* SALAD DODGER
An excellent phrase for an overweight person.
* SWAMP-DONKEY
A deeply unattractive person.
* TESTICULATING
Waving your arms around and talking cr@p.
* BLAMESTORMING
Sitting round in a group, discussing why a deadline was missed or a Project failed, and who was responsible.
* SEAGULL MANAGER
A manager who flies in, makes a lot of noise, cr@ps on everything, and then leaves.
* ASSMOSIS
The process by which people seem to absorb success and advancement by sucking up to the boss rather than working hard.
* SALMON DAY
The experience of spending an entire day swimming upstream only to get screwed and die.
* CUBE FARM
An office filled with cubicles.
* PRAIRIE DOGGING
When
someone yells or drops something loudly in a cube farm, and people's
heads pop up over the walls to see what's going on. (This also applies
to applause for a promotion because there may be cake.)
* SITCOMs
Single
Income, Two Children, Oppressive Mortgage. What yuppies turn into when
they have children and one of them stops working to stay home with the
kids or start a "home business".
* SINBAD
Single working girls. Single income,no boyfriend and desperate.
* AEROPLANE BLONDE
One who has bleached/dyed her hair but still has a 'black box'.
* PERCUSSIVE MAINTENANCE
The fine art of whacking the cr@p out of an electronic device to get it to work again.
* ADMINISPHERE
The
rarefied organisational layers beginning just above the rank and file.
Decisions that fall from the "adminisphere" are often profoundly
inappropriate or irrelevant to the problems they were designed to solve.

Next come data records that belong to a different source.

-- ==== Sys2Proof/Machine/HostProgram.lean ====
section
/-! DEFINITION. The host's side of the port: the syntax of host programs as abstract lines, their assembly to
transactions (30_encoding.md R78, R79), and instructions run one after another. No rule of the machine
depends on the syntax (92_eei_decisions.md D22). -/

namespace Sys2Proof.Machine

/-- The register names of R78, indices 0 to 7. -/
inductive RegName where
  | ctrl | status | addr | len | acc | result | dataIn | r7
  deriving DecidableEq, Repr

/-- `index(NAME)` (R78, 20_memory.md R52). -/
def RegName.index : RegName → BitVec 3
  | .ctrl => 0
  | .status => 1
  | .addr => 2
  | .len => 3
  | .acc => 4
  | .result => 5
  | .dataIn => 6
  | .r7 => 7

/-- One line of a host program: the four transactions of R78 and the pseudo-instructions of R79. Numbers
are as written, before the assembler looks at their size (log entries 12, 13 and 14). -/
inductive AsmLine where
  | rd (r : RegName)
  | wr (r : RegName) (imm : Nat)
  | ldb (addr : Nat)
  | stb (addr imm : Nat)
  | nop
  | crcInit
  | crcSpan
  | crcCompute
  | dfuAppend
  | crcb (imm : Nat)
  | clrerr
  | span (a n : Nat)
  | crc32 (a n : Nat)
  | dfu (a n : Nat)
  | stbs (a : Nat) (bytes : List Nat)
  | stbsText (a : Nat) (text : List Char)
  deriving DecidableEq, Repr

/-- A number that must fit the 32 bits of its field; a wider one is rejected. DESIGN CHOICE (log entry 12): R78
names the fields imm32 and addr32 and states no rejection. -/
def asmWord (n : Nat) : Option Word := if n < 2 ^ 32 then some (BitVec.ofNat 32 n) else none

/-- `rd NAME` (R78). -/
def asmRd (r : RegName) : Transaction := ⟨0b00#2, r.index, 0, 0⟩

/-- `wr NAME, imm32` (R78). -/
def asmWr (r : RegName) (imm : Nat) : Option Transaction :=
  (asmWord imm).map fun d => ⟨0b01#2, r.index, 0, d⟩

/-- `ldb addr32` (R78). -/
def asmLdb (addr : Nat) : Option Transaction :=
  (asmWord addr).map fun a => ⟨0b10#2, 0, a, 0⟩

/-- `stb addr32, imm8`; the assembler rejects imm8 > 255 (R78). -/
def asmStb (addr imm : Nat) : Option Transaction :=
  if imm > 255 then none else (asmWord addr).map fun a => ⟨0b11#2, 0, a, BitVec.ofNat 32 imm⟩

/-- All lines, or none when one is rejected (log entry 14). -/
def asmAll : List (Option Transaction) → Option (List Transaction)
  | [] => some []
  | none :: _ => none
  | some t :: ts => (asmAll ts).map (t :: ·)

/-- `stb a, b0 ; stb a+1, b1 ; ...` (R79). DESIGN CHOICE (log entry 14): R79 writes the form with at least `b0`;
an `stbs` of no bytes is accepted here, whatever the number `a`, as no transaction. -/
def asmStbs : Nat → List Nat → List (Option Transaction)
  | _, [] => []
  | a, b :: bs => asmStb a b :: asmStbs (a + 1) bs

/-- The transactions of a line (R78, R79); `none` when the assembler rejects it. DESIGN CHOICE (log entry 13):
a `crcb` whose number is above 255 is not rejected. R79 writes imm8 and states a rejection only for `stb`; the
line is taken as its expansion `wr DATA_IN, imm`, the number whole in D, so the machine feeds its low byte. DESIGN CHOICE (log entry 14): an `stbs` of no bytes or
of an empty text is no transaction. DESIGN CHOICE (log entry 12): a text with a character outside ASCII is
rejected. -/
def assemble : AsmLine → Option (List Transaction)
  | .rd r => some [asmRd r]
  | .wr r imm => asmAll [asmWr r imm]
  | .ldb a => asmAll [asmLdb a]
  | .stb a b => asmAll [asmStb a b]
  | .nop => asmAll [asmWr .ctrl 0]
  | .crcInit => asmAll [asmWr .ctrl 1]
  | .crcSpan => asmAll [asmWr .ctrl 2]
  | .crcCompute => asmAll [asmWr .ctrl 3]
  | .dfuAppend => asmAll [asmWr .ctrl 4]
  | .crcb b => asmAll [asmWr .dataIn b]
  | .clrerr => asmAll [asmWr .status 3]
  | .span a n => asmAll [asmWr .addr a, asmWr .len n, asmWr .ctrl 2]
  | .crc32 a n => asmAll [asmWr .addr a, asmWr .len n, asmWr .ctrl 3]
  | .dfu a n => asmAll [asmWr .addr a, asmWr .len n, asmWr .ctrl 4]
  | .stbs a bs => asmAll (asmStbs a bs)
  | .stbsText a text =>
    if text.all (fun c => decide (c.toNat < 128)) then asmAll (asmStbs a (text.map Char.toNat))
    else none

/-- The host queues transactions behind those it has queued already (20_memory.md R61). -/
def State.issue (s : State) (ts : List Transaction) : State :=
  { s with pending := s.pending ++ ts.map .transaction }

/-- Instructions one after another, stopping at the first fault or refusal (20_memory.md R61). -/
def execAll : List Instr → State → Host.Outcome State Fault Refusal
  | [], s => .next s
  | i :: is, s =>
    match exec i s with
    | .next t => execAll is t
    | .fault f => .fault f
    | .refused r => .refused r

end Sys2Proof.Machine
end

This is often affiliated with the dreaded "administrivia" - needless
paperwork and processes.
* GOING FOR A McSH!T
Entering a fast
food restaurant with no intention of buying food, you're just going to
the bog. If challenged by a pimply staff member, your declaration to
them that you'll buy their food afterwards is known as a McSh!t with
Lies.
* 404
Someone who's clueless. From the World Wide Web
error message "404 Not Found" meaning that the requested document could
not be located.
* AUSSIE KISS
Similar to a French Kiss, but given down under.
* OH - NO SECOND
That minuscule fraction of time in which you realize that you've just Made a BIG mistake (e.g. you've hit 'reply all').
* GREYHOUND
A very short skirt, only an inch from the hare.
* JOHNNY-NO-STARS
A
young man of substandard intelligence, the typical adolescent who works
in a burger restaurant. The 'no-stars' comes from the badges displaying
stars that staff at fast-food restaurants often wear to show their
level of training.
* MILLENNIUM DOMES
The contents of a
Wonderbra, i.e. extremely impressive when viewed from The outside, but
there's actually naught in there worth seeing.
* MONKEY BATH
A bath so hot, that when lowering yourself in, you go: "Oo! Oo! Oo! Aa! Aa! Aa!".
* MYSTERY BUS
The
bus that arrives at the pub on Friday night while you're in the Toilet
after your 10th pint, and whisks away all the unattractive people so the
pub is suddenly packed with stunners when you come back in.
* MYSTERY TAXI
The
taxi that arrives at your place on Saturday morning before you wake up,
whisks away the stunner you slept with, and leaves a 10-Pinter in your
bed instead.
* BEER COAT
The invisible but warm coat worn when walking home after a booze cruise At 3:00am.
* BEER COMPASS
The
invisible device that ensures your safe arrival home after booze
cruise, even though you're too drunk to remember where you live, how you
got here, and where you've come from.
* BREAKING THE SEAL
Your
first pee in the pub, usually after 2 hours of drinking After breaking
the seal of your bladder, repeat visits to the toilet will be required
every 10 or 15 minutes for the rest of the night.